I took two steps to her, took her in my arms, kissed her, and said, "I love you, Jessica."
"That's better. I love you too. And don't you forget it!"
"Get a room, you two!" But there was no rancour in Jenni's voice, just satisfaction. At which point her phone rang. "It's Donna," she announced. "Her dad's bringing her in to Ipswich to go to the college to discuss courses for September. Would I like to go with her? Can I?"
"You don't need my permission," I smiled.
She frowned. "Yes, I do," she asserted. "As far as I'm concerned, to hell with the law, you're my father."
"Well, in that case, you have my permission, and, for what it's worth, my approval. What subjects were you thinking of?"
She smiled. "Maths, English, French and Spanish, possibly physics. I'll get some advice, of course."
"With a view to ... what?"
"A career at sea, of course!"
I supposed that made a sort of sense, given her recent experience and enthusiasm. It certainly gave me some ideas for the summer ... It wasn't long before Donna was at the door, and we were alone.
"Fancy a walk?" I asked.
"Why not. Where?"
"What about along the sea defences to Kingsfleet?"

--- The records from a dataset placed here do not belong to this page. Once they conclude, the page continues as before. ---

-- ==== Sys2Proof/Machine/Launches.lean ====
section
/-! DEFINITION. Channel words and mirrors, pending firings and firing rules, the end of a firing, walkers and warrens, setts and
recalls, and the ends of launches (spec 02, 03, 06, 07, 12). -/

namespace Sys2Proof.Machine

/-! ### Counters (R313, R342) -/

/-- Count n events of a code in the counters 0 to 3 that select it. -/
def Core.bump (k : Core) (code n : Nat) : Core :=
  { k with perf := [0, 1, 2, 3].foldl (fun t i =>
      if Tab.get 0 k.perfsel i = word code ∧ code ≠ 0 then Tab.set t i (Tab.get 0 t i + word n) else t) k.perf }

/-! ### Channels, mirrors and ring words -/

/-- A destination channel's key in a mirror. -/
def destKey (c h ch : Nat) : Nat := 128 * c + 4 * h + ch

/-- The destination core of an output channel of core c for a launch (R32). -/
def Launch.destCore (l : Launch) (c : Nat) : Nat :=
  let i := clusterOf c - l.base
  8 * (l.base + (i + l.size / l.stages) % l.size) + c % 8
/-- The core whose output channel leads to core c (R32). -/
def Launch.srcCore (l : Launch) (c : Nat) : Nat :=
  let i := clusterOf c - l.base
  8 * (l.base + (i + l.size - l.size / l.stages) % l.size) + c % 8

/-- Free slots of a destination channel as core c's mirror shows them (R47). -/
def State.mirrorFree (s : State) (c key slots : Nat) : Nat := slots - Tab.get 0 (s.core c).mirrors key
def State.takeMirror (s : State) (c key n : Nat) : State :=
  s.modCore c (fun k => { k with mirrors := Tab.set k.mirrors key (Tab.get 0 k.mirrors key + n) })
def State.giveMirror (s : State) (c key n : Nat) : State :=
  s.modCore c (fun k => { k with mirrors := Tab.set k.mirrors key (Tab.get 0 k.mirrors key - n) })

/-- Key and slot count of the destination of output channel j of handler h on core c, for a launch. -/
def State.outDest (s : State) (c : Nat) (l : Launch) (h j : Nat) : Option (Nat × Nat × Nat × Nat) :=
  let d := ((s.core c).handler h).output j
  if !outPresent d then none
  else
    let dc := l.destCore c
    some (dc, outHandler d, outInput d, inSlots (((s.core c).handler (outHandler d)).input (outInput d)))

/-- A word of an input channel left it, read or discarded: its slot goes back to the sender's mirror, or turned-back words may be
offered again (R47, R251). -/
def State.freedWord (s : State) (c : Nat) (w : ChanWord) : State :=
  let key := destKey c w.handler w.chan
  let s := if w.credited then
      match s.launch? w.launch with
      | some l =>
        let src := l.srcCore c
        (s.modCore src (fun k => { k with returns := k.returns ++ [key] })).post (.freeSlotReturn src key)
      | none => s
    else s
  let dest := chanAddr c w.handler w.chan
  s.cores.foldl (fun s e =>
    let s := if e.2.outReq.any (fun x => x.turned && x.dest == dest) then s.post (.wordReoffer e.1 0) else s
    if e.2.outRep.any (fun x => x.turned && x.dest == dest) then s.post (.wordReoffer e.1 1) else s) s

/-! ### Pending firings (R36, R43, R46) -/

def State.addPending (s : State) (c : Nat) (src : Source) (h l : Nat) : State :=
  let s := s.modCore c (fun k => { k with pending := k.pending ++ [⟨src, h, l, s.now, s.serial, 0, 0⟩] })
  { s.post (.firingStart c) with serial := s.serial + 1 }

/-- Is a launch past its deadline on a core, or ending? -/
def State.stopped (s : State) (c l : Nat) : Bool :=
  (s.core c).expired.contains l || (match s.launch? l with | some x => x.phase != .running && x.phase != .wrapping | none => true)

/-- Is a core past a launch's deadline and yet to act on it (R141)? -/
def State.overdue (s : State) (c l : Nat) : Bool :=
  match s.launch? l with
  | some x => x.deadline != 0 && decide (x.deadline ≤ s.now) && !(s.core c).expired.contains l
  | none => false

/-- What is left of a launch's wall budget, and whether it has run out (R143). -/
def Launch.wallLeft (l : Launch) : Nat := l.wallNs - l.wallUsed
def State.wallOver (s : State) (l : Launch) : Bool :=
  match l.wrapStart with
  | some t => l.phase == .wrapping && decide (t + l.wallLeft ≤ s.now)
  | none => false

"Sounds good. Better find some boots, I suppose."
So we walked. Jessica parked by the café again. The footpath runs right next to the car-park, passes the back of the boat yard and then the creek with the houseboats. After a while, there is farmland inside the bank and saltings outside ... which is where I found Jenni, of course. We carried on. A noisy gaggle of Brent Geese landed in an adjacent field; a movement on the path ahead drew our attention. A small, reddish-brown sinuous creature — a weasel — crossed the trodden soil and disappeared into the long grass. Jessica gasped.
"Wow! A weasel? I've never seen one in the wild — and so close!"
We walked on. I had something to say — several somethings in fact but wasn't sure how to begin.
"Jessica..." I began.
"That's my name..."
"I know," I said, completing the joke, "don't wear it out, right? Thing is ... Look, um ... you said, ages ago, that Jenni thought I walked on water, something like that. I don't want to, well, be on a pedestal. I don't want to fall off and disappoint you. I don't want to lose you."